(Description of the task):
The required result is the number of lines in this material containing the word "rintro". Write that number and no other text.

━━ Data excerpts

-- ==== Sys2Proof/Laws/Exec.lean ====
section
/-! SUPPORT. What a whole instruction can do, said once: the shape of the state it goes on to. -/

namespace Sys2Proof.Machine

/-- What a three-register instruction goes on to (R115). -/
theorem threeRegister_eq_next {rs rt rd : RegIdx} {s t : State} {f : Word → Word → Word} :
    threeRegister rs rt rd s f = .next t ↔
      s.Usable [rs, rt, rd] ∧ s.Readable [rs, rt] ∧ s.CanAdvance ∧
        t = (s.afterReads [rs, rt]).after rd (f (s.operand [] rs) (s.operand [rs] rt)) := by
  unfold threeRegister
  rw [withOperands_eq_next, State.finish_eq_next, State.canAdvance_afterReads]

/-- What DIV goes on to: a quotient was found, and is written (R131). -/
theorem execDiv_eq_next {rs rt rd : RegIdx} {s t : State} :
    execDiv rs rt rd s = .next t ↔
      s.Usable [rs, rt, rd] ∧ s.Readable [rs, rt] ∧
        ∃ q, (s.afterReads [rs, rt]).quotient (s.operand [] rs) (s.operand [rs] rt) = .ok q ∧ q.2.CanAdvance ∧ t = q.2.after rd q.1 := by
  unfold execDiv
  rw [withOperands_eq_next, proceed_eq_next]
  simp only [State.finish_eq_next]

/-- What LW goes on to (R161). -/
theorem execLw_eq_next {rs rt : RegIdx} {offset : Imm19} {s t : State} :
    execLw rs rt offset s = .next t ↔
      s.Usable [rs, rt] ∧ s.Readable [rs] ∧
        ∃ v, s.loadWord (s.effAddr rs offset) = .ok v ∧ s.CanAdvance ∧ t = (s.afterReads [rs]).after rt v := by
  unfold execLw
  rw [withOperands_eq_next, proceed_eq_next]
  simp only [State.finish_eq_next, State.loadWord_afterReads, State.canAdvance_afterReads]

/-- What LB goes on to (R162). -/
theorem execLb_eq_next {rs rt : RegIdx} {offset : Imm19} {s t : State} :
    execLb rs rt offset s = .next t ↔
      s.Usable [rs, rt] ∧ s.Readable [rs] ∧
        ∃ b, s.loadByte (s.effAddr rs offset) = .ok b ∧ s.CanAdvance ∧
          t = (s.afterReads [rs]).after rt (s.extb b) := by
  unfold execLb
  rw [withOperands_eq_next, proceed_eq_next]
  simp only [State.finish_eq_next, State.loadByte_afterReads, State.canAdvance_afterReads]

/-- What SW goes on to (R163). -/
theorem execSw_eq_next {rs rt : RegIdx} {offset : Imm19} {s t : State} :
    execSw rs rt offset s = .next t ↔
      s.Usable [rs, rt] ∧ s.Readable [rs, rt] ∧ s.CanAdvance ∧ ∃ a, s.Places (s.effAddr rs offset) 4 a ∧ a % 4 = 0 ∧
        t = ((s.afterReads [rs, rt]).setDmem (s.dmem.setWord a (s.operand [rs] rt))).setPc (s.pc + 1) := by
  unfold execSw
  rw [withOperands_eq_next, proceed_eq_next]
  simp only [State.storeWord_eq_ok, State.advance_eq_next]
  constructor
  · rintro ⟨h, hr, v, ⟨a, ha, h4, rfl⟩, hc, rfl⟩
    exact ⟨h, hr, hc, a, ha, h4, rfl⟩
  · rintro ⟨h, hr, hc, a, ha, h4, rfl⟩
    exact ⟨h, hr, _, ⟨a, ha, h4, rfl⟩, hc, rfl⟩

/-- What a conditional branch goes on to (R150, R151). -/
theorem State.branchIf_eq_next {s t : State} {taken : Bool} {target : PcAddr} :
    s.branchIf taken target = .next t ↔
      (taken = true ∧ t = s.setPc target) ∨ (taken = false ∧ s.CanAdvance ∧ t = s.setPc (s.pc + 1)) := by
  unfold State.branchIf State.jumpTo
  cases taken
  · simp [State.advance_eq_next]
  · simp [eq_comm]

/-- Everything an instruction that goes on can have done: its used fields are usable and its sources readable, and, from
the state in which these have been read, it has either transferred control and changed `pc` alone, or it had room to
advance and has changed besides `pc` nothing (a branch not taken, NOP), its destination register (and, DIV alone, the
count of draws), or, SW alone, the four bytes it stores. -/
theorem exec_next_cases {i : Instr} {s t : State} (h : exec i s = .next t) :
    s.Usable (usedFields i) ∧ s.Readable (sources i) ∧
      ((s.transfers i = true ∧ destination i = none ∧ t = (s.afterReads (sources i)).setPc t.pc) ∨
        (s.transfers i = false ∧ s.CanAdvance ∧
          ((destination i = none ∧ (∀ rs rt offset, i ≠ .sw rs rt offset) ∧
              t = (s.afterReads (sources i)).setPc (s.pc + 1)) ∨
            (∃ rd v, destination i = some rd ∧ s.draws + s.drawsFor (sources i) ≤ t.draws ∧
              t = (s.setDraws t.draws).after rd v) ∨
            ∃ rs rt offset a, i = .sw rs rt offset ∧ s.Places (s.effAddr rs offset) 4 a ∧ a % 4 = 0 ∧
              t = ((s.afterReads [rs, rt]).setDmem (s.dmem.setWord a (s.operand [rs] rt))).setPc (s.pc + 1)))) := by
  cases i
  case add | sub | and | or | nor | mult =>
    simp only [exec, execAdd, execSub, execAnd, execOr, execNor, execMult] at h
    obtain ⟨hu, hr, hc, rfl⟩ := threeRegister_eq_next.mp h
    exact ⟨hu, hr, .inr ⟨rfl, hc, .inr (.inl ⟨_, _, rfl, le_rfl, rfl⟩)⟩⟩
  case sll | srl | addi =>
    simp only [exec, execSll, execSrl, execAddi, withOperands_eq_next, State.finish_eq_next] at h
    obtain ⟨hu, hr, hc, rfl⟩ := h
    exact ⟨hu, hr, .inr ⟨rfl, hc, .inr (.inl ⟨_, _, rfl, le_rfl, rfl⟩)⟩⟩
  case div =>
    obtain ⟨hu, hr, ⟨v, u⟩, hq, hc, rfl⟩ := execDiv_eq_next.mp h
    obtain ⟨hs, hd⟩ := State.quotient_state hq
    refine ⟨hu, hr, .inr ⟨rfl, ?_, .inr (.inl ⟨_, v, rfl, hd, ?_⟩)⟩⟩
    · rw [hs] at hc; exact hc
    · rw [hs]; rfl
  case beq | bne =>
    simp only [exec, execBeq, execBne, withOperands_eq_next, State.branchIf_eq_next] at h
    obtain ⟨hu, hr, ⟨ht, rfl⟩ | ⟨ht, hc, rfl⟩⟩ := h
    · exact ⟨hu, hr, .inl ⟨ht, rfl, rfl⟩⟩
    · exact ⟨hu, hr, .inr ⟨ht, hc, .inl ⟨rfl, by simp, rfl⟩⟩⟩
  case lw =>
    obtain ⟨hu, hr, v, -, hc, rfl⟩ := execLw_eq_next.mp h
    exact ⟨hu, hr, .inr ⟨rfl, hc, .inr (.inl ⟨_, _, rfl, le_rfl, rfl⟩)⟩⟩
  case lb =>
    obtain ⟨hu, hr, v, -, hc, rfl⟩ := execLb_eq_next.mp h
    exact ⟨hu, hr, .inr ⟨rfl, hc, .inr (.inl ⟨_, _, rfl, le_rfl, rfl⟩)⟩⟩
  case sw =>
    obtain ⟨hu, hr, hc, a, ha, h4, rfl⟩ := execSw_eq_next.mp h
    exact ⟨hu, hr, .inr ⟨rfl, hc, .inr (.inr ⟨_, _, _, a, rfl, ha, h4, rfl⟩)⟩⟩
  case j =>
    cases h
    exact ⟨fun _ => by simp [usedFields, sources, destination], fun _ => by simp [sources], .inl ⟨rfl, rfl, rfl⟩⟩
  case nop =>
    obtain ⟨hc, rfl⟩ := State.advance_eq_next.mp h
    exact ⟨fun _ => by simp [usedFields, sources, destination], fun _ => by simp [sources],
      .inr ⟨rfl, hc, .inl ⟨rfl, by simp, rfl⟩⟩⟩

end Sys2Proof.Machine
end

━━━━

(Problem solution):
2